When asked about his “favorite Kelley moment”, Ken Wendeln replies: the May 13, 2001 graduation.
On that date, Wendeln finished the MS in Accounting (MSA) degree program at the Kelley School of Business and changed careers to begin teaching full time. It was also around that time he passed all four parts of the CPA exam.
“Something my father said years ago has stuck with me,” explained Wendeln, now a clinical associate professor of management. “He said, ‘Ken, you got to the place you’re at as a result of a lot of people helping you. So, in your life, make time to give back.’”
“That’s how I look at my teaching career. As a professor at the Kelley School, I want to give students the same opportunities I had in my business career,” added Wendeln. “My goal is to produce good citizens and get them off to a good career start—because someone did that for me.”
Before starting at the Kelley School, Wendeln spent 30 years working in business across the globe, spending 15 years at the senior executive level.

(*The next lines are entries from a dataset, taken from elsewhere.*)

-- ==== Sys2Proof/Certificates/Slice0/Obligations.lean ====
section
/-! DEFINITION. The statements for the provers. Each docstring cites the rules it rests on. -/

open Sys2Proof Sys2Proof.Machine

/-- R129, R130: The arithmetic and logic ops and MOVI, MOVHI. Each writes its result to d, where g0 ignores writes
(R116), and goes on to the next op; b is the second register, or IMM sign-extended with MODE[0] = 1. Nothing else of
the state changes. NOP goes on to the next op, JMP always branches and a conditional branch branches when its
comparison holds. The target is pc + 1 + IMM[15:0]; with MODE[0] = 1, MODE[8:1] zero-extended replaces b. Only the
program counter of the thread changes. -/
def Obligations.ArithmeticAndBranchOps : Prop :=
  (∀ (s : State) (id : ThreadId) (o : OpFields) (th : Thread), threadOf s id = some th →
    let a := th.reg o.a
    let b := if o.mode.getLsbD 0 then o.imm.signExtend 64 else th.reg o.b
    let gives := fun (c : Instr) (v : W64) => OpGives c id s (RegResult th o.d v)
    gives (.movi id o) (o.imm.signExtend 64)
    ∧ gives (.movhi id o) (o.imm ++ (th.reg o.d).extractLsb' 0 32)
    ∧ gives (.add id o) (BitVec.ofNat 64 (a.toNat + b.toNat))
    ∧ gives (.sub id o) (BitVec.ofInt 64 ((a.toNat : Int) - b.toNat))
    ∧ gives (.addsat id o) (BitVec.ofNat 64 (min (a.toNat + b.toNat) (2 ^ 64 - 1)))
    ∧ gives (.mulu id o) (BitVec.ofNat 64 (a.toNat * b.toNat))
    ∧ gives (.divu id o) (if b = 0 then BitVec.allOnes 64 else BitVec.ofNat 64 (a.toNat / b.toNat))
    ∧ gives (.and id o) (a &&& b)
    ∧ gives (.or id o) (a ||| b)
    ∧ gives (.xor id o) (a ^^^ b)
    ∧ gives (.shl id o) (BitVec.ofNat 64 (a.toNat * 2 ^ (b.toNat % 64)))
    ∧ gives (.shr id o) (BitVec.ofNat 64 (a.toNat / 2 ^ (b.toNat % 64)))
    ∧ gives (.minu id o) (BitVec.ofNat 64 (min a.toNat b.toNat))
    ∧ gives (.maxu id o) (BitVec.ofNat 64 (max a.toNat b.toNat)))
  ∧ (∀ (s : State) (id : ThreadId) (o : OpFields) (th : Thread), threadOf s id = some th →
      let a := th.reg o.a
      let b := if o.mode.getLsbD 0 then (o.mode.extractLsb' 1 8).setWidth 64 else th.reg o.b
      let goes := fun (c : Instr) (p : BitVec 12) => OpGives c id s (fun th' => th' = { th with pc := p })
      let next := th.pc + 1
      let target := BitVec.ofNat 12 (th.pc.toNat + 1 + o.imm.toNat % 2 ^ 16)
      goes (.nop id o) next
      ∧ goes (.jmp id o) target
      ∧ goes (.beq id o) (if a = b then target else next)
      ∧ goes (.bne id o) (if a = b then next else target)
      ∧ goes (.bltu id o) (if a.toNat < b.toNat then target else next)
      ∧ goes (.bgeu id o) (if b.toNat ≤ a.toNat then target else next))

/-- R125, R127, R129, R130, R131, R132, R136, R188, R205: LD and ST of 1, 2, 4 or 8 bytes at a + IMM. Inside the 16
KiB window LD writes the bytes, zero-extended, to d and changes no byte of the window. ST at offset 0x1000 or above
stores the low bytes of b, byte 0 first, and every other byte of the window reads as before. Any other access ends the
thread as REJECT does, with reason 0xFF01. The ops that read a constant, a table, the context, a limit counter or the
target ticket for the work item i under its rulebook version b. A CONST index at or beyond NCONST ends the thread with
reason 0xFF02. LIMGET counts what the path has staged for the counter. An op that needs a bad line of vault memory
ends with FAULT. PARSE, and the ops on the syntax field g of index IMM. FLD reads the field's first 8 bytes little-
endian, which is the value of a UINT field; FLEN its received length, for DSET its count; DIGEST the first 8 bytes of
SHA-384 over it. PARSE goes on where BODY_LEN and every field pass and otherwise ends the thread as REJECT does, with
reason IMM[15:0]. -/
def Obligations.WindowAndLookupOps : Prop :=
  (∀ (s : State) (id : ThreadId) (o : OpFields) (th : Thread), threadOf s id = some th →
    let n := 2 ^ (o.mode.extractLsb' 0 2).toNat
    let at_ := windowAddr th o
    (at_ + n ≤ 0x4000 →
      OpGives (.ld id o) id s (fun th' => RegResult th o.d (BitVec.ofNat 64 (leNat (th.readBytes at_ n))) th'
        ∧ ∀ x, th'.readByte x = th.readByte x))
    ∧ (0x4000 < at_ + n → OpEnds (.ld id o) id s th .sealedReject 0xFF01 (some (nonceOnly th.staged)))
    ∧ (0x1000 ≤ at_ → at_ + n ≤ 0x4000 →
      OpGives (.st id o) id s (fun th' => th' = { th with scratch := th'.scratch, pc := th.pc + 1 }
        ∧ (∀ k, k < n → th'.readByte (at_ + k) = BitVec.ofNat 8 ((th.reg o.b).toNat / 256 ^ k))
        ∧ ∀ x, x < at_ ∨ at_ + n ≤ x → th'.readByte x = th.readByte x))
    ∧ (at_ < 0x1000 ∨ 0x4000 < at_ + n →
      OpEnds (.st id o) id s th .sealedReject 0xFF01 (some (nonceOnly th.staged))))
  ∧ (∀ (s : State) (id : ThreadId) (o : OpFields) (th : Thread) (i : Item) (b : Book),
      threadOf s id = some th → itemOf s th.seq = some i → bookFor s i = some b →
      let a := th.reg o.a
      let gives := fun (c : Instr) (v : W64) => OpGives c id s (RegResult th o.d v)
      (∀ v, b.consts[o.imm.toNat + a.toNat]? = some v → gives (.const id o) v)
      ∧ (b.consts.length ≤ o.imm.toNat + a.toNat →
          OpEnds (.const id o) id s th .sealedReject 0xFF02 (some (nonceOnly th.staged)))
      ∧ (∀ k, (b.tables.getD o.imm.toNat []).findIdx? (· == a) = some k → gives (.lookup id o) (BitVec.ofNat 64 k))
      ∧ (a ∉ b.tables.getD o.imm.toNat [] → gives (.lookup id o) (BitVec.allOnes 64))
      ∧ (o.imm = 0 → gives (.ctx id o) (BitVec.ofNat 64 i.t))
      ∧ (o.imm = 1 → gives (.ctx id o) (BitVec.ofNat 64 i.unc))
      ∧ (o.imm = 2 → gives (.ctx id o) (BitVec.ofNat 64 i.seq))
      ∧ (o.imm = 3 → gives (.ctx id o) (BitVec.ofNat 64 i.dep))
      ∧ (o.imm = 8 → gives (.ctx id o) (ownerOf s i.owner).id)
      ∧ (o.imm = 9 → gives (.ctx id o) s.otp.deviceId)
      ∧ (o.imm = 16 → gives (.ctx id o) (BitVec.ofNat 64 i.targetSeq))
      ∧ (keyBad s i.owner 1 (limitKey a.toNat) = true → OpFaults (.limget id o) id s th)
      ∧ (keyBad s i.owner 1 (limitKey a.toNat) = false →
          gives (.limget id o) (BitVec.ofNat 64 (stagedValue a.toNat (windowValue s i.owner a.toNat i.t) th.staged))
          ∧ (limitOf s i.owner a.toNat = none → th.staged = [] → gives (.limget id o) 0))
      ∧ (keyBad s i.owner 2 (ticketKey 0 i.targetSeq) = true → OpFaults (.tkget id o) id s th)
      ∧ (keyBad s i.owner 2 (ticketKey 0 i.targetSeq) = false →
          (ticketOf s i.owner 0 i.targetSeq = none → gives (.tkget id o) (BitVec.allOnes 64))
          ∧ ∀ k, ticketOf s i.owner 0 i.targetSeq = some k → k.pending = false →
              gives (.tkget id o) (BitVec.ofNat 64 k.state)))
  ∧ (∀ (s : State) (id : ThreadId) (o : OpFields) (th : Thread) (i : Item) (b : Book),
      threadOf s id = some th → itemOf s th.seq = some i → bookFor s i = some b →
      (∀ g, b.fields[o.imm.toNat]? = some g →
        let gives := fun (c : Instr) (v : Nat) => OpGives c id s (RegResult th o.d (BitVec.ofNat 64 v))
        gives (.fld id o) (leNat ((fieldBytes th g).take 8))
        ∧ gives (.flen id o) (if g.ty = 4 then dsetCount th b g else fieldLen th g)
        ∧ gives (.digest id o) ((Config.sha384 (fieldBytes th g)).toNat % 2 ^ 64))
      ∧ (bodyLenOk th b = true → (∀ f ∈ b.fields, fieldOk th b f = true) →
          OpGives (.parse id o) id s (fun th' => th' = { th with pc := th.pc + 1 }))
      ∧ (bodyLenOk th b = false ∨ (∃ f ∈ b.fields, fieldOk th b f = false) →
          OpEnds (.parse id o) id s th .sealedReject (o.imm.toNat % 2 ^ 16) (some (nonceOnly th.staged))))

/-- R130, R136, R137: the ops that stage a change or set a field of the thread. LIMADD with MODE[1] = 0 stages the
addition only where the sum does not exceed the limit, and otherwise gives all ones; with MODE[1] = 1 the subtraction
stops at 0. The current value includes what the path has staged for the same counter. A change for a window that lies
below the counter's own stages nothing (R205). The counter's line must not be bad (R188). -/
def Obligations.StagingOps : Prop :=
  ∀ (s : State) (id : ThreadId) (o : OpFields) (th : Thread), threadOf s id = some th →
    let next := { th with pc := th.pc + 1 }
    let digest := BitVec.ofNat 64 ((Config.sha384 (bodyAt th 0 (hBodyLen th.record))).toNat % 2 ^ 64)
    OpGives (.cnt id o) id s (fun th' => th' = { next with marks := th'.marks }
        ∧ ∀ k, k < 16 → th'.marks.getLsbD k = (th.marks.getLsbD k || decide (k = o.imm.toNat % 16)))
    ∧ OpGives (.tkins id o) id s (· = { next with staged := th.staged ++ [.ticketInsert (th.reg o.a) (th.reg o.b)] })
    ∧ OpGives (.tkset id o) id s (· = { next with staged := th.staged ++ [.ticketMove (o.imm.toNat % 8)] })
    ∧ OpGives (.rfield id o) id s (· = { next with ruleField := th.reg o.a })
    ∧ OpGives (.rfdig id o) id s (· = { next with ruleField := digest })
    ∧ ∀ (i : Item) (b : Book), itemOf s th.seq = some i → bookFor s i = some b →
      keyBad s i.owner 1 (limitKey (th.reg o.a).toNat) = false →
        let ctr := (th.reg o.a).toNat
        let delta := (th.reg o.b).toNat
        let dflt := (b.consts.getD (o.imm.toNat / 2 ^ 16) 0).toNat
        let limit := ((limitOf s i.owner ctr).map (·.limit)).getD dflt
        let cur := stagedValue ctr (windowValue s i.owner ctr i.t) th.staged
        let entry := fun sub => Staged.limit ctr delta sub (o.imm.toNat % 2 ^ 16) dflt
        let staged := fun sub => if windowPast s i.owner ctr i.t then th.staged else th.staged ++ [entry sub]
        (o.mode.getLsbD 1 = false → cur + delta ≤ limit →
          OpGives (.limadd id o) id s (fun th' => th'.staged = staged false
            ∧ RegResult { th with staged := staged false } o.d (BitVec.ofNat 64 (cur + delta)) th'))
        ∧ (o.mode.getLsbD 1 = false → limit < cur + delta →
          OpGives (.limadd id o) id s (RegResult th o.d (BitVec.allOnes 64)))
        ∧ (o.mode.getLsbD 1 = true →
          OpGives (.limadd id o) id s (RegResult { th with staged := staged true } o.d (BitVec.ofNat 64 (cur - delta))))

/-- R117, R130, R133, R134, R138, R188: dispatch and the ends of a thread. A dispatched thread starts with zeroed
registers, staged buffer, RULE_FIELD and scratch, the record in its window and the terminal record as it stands.
ACCEPT sends the whole staged set, REJECT the nonce advance alone with reason IMM[15:0]. AUTH ends the thread at the
first check that fails, under the root whose check passes, and commits nothing; when every check passes it stages the
nonce advance and goes on. A bad line of the terminal record ends it with FAULT. -/
def Obligations.ThreadStartAndEnd : Prop :=
  (∀ (s : State) (id : ThreadId) (o : OpFields) (th : Thread), threadOf s id = some th →
    OpEnds (.accept id o) id s th .ok 0 (some th.staged)
    ∧ OpEnds (.reject id o) id s th .sealedReject (o.imm.toNat % 2 ^ 16) (some (nonceOnly th.staged))
    ∧ ∀ (i : Item) (b : Book), itemOf s th.seq = some i → bookFor s i = some b →
      let bad := keyBad s i.owner 1 (terminalKey (hTerminal i.record))
      let v := checkRoot i.owner i.seq s
      let pre := authPre v i.owner i.seq (dSrcLen i.desc) b.lmax i.isCancel th.terminal i.record
      (bad = true → OpFaults (.auth id o) id s th)
      ∧ (∀ st d, bad = false → pre = some (st, d) → OpEnds (.auth id o) id s th st d none)
      ∧ (bad = false → pre = none → (authGcm v i.owner i.seq i.record).2 = true → Yields (.auth id o) s fun t =>
          ∃ th', threadOf t id = some th' ∧ th'.pc = th.pc + 1 ∧ th'.regs = th.regs
            ∧ th'.staged = th.staged ++ [.nonce (hTerminal i.record) (hTense i.record) (hCtr i.record)])
      ∧ (bad = false → pre = none → (authGcm v i.owner i.seq i.record).2 = false → Yields (.auth id o) s fun t =>
          threadOf t id = none ∧ t.vm = s.vm))
  ∧ ∀ (s : State) (i : Item) (b : Book) (id : ThreadId), itemOf s i.seq = some i → bookFor s i = some b →
      i.ended = none → (∀ th ∈ s.eng.threads, th.seq ≠ i.seq) → dispatchable s i id = true →
      OpGives (.workDispatch i.seq id) id s (fun th => th.seq = i.seq
        ∧ th.pc = BitVec.ofNat 12 (if i.isCancel then b.cancel.getD 0 else 0)
        ∧ (∀ g, th.reg g = 0) ∧ th.staged = [] ∧ th.ruleField = 0 ∧ th.marks = 0
        ∧ th.terminal = terminalOf s i.owner (rd i.record 0 8)
        ∧ (∀ x, x < 0x1000 → th.readByte x = i.record.getD x 0) ∧ ∀ x, 0x1000 ≤ x → th.readByte x = 0)

/-- R138, R139, R188: the commit of an ended work item whose number has not been applied before. A set that needs a
line found bad applies nothing and completes with FAULT. Otherwise the first row of R138 that holds decides: nothing
is applied; or the nonce advance alone, with SEALED_REJECT and its reason; or the whole set in one commit, with the
outcome of the end op. Records are compared by their images: their places in the hash tables are the controller's own. -/
def Obligations.CommitRule : Prop :=
  ∀ (s : State) (i : Item) (e : EndOp) (l : List Staged), itemOf s i.seq = some i → i.ended = some e →
    e.staged = some l → oneTicketChange l → (∃ x ∈ s.adm.owed, x.seq = i.seq) → (∀ k ∈ s.vm.kept, k.seq ≠ i.seq) →
    ringTakes (ringOf s i.ring) i.gen = true →
    let advanced := fun (t : State) => ∀ term tense ctr, stagedNonce l = some (term, tense, ctr) →
      (terminalOf t i.owner term).map terminalBytes
        = some (terminalBytes { owner := i.owner, id := term, tense := tense, ctr := ctr })
    let unapplied := fun (t : State) => t.vm.tickets = s.vm.tickets ∧ t.vm.limits = s.vm.limits
      ∧ t.vm.terminals = s.vm.terminals ∧ t.vm.commitNo = s.vm.commitNo
    (stagedBad s i l = true → Yields (.commit i.seq) s fun t => ItemCompleted t i .fault 0 ∧ unapplied t)
    ∧ (∀ st r, stagedBad s i l = false → commitRow s i l = .nothing st r →
        Yields (.commit i.seq) s fun t => ItemCompleted t i st r ∧ unapplied t)
    ∧ (∀ st r, stagedBad s i l = false → commitRow s i l = .nonceOnly st r →
        Yields (.commit i.seq) s fun t => ItemCompleted t i st r
          ∧ t.vm.tickets = s.vm.tickets ∧ advanced t ∧ t.vm.commitNo = s.vm.commitNo + 1
          ∧ ∀ n, (limitOf t i.owner n).map limitBytes = (limitOf s i.owner n).map limitBytes)
    ∧ (stagedBad s i l = false → commitRow s i l = .whole →
        Yields (.commit i.seq) s fun t => ItemCompleted t i e.status e.reason
          ∧ advanced t ∧ t.vm.commitNo = s.vm.commitNo + 1
          ∧ (∀ a b, stagedInsert l = some (a, b) → s.vm.sweeps = [] →
              (ticketOf t i.owner 0 i.seq).map ticketBytes = some (ticketBytes
                { issuer := 0, seq := i.seq, amount := a, data := b, game := i.game, payer := 0, pending := false
                  state := 0, owner := i.owner }))
          ∧ (∀ k x, stagedMove l = some k → ticketOf s i.owner 0 i.targetSeq = some x →
              ticketOf t i.owner 0 i.targetSeq = some { x with state := k }))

He received his undergraduate degree from the University of Notre Dame, and he started his career at Honeywell as an engineer. Once he started at Honeywell, Wendeln also began to pursue his MBA at the University of Chicago.
“If it wasn’t for my MBA, I believe my career path as an engineer would have been relatively limited. The MBA made a huge difference, and it started a pathway of growth in my career. People recognized the value of it,” said Wendeln. “When I finished my MBA, I was asked to move into an international marketing role with Honeywell. Soon after that, the company gave me the opportunity to move into a management role in Brussels, Belgium. That’s when my international career truly began, and I eventually managed and led a number of businesses across the globe.”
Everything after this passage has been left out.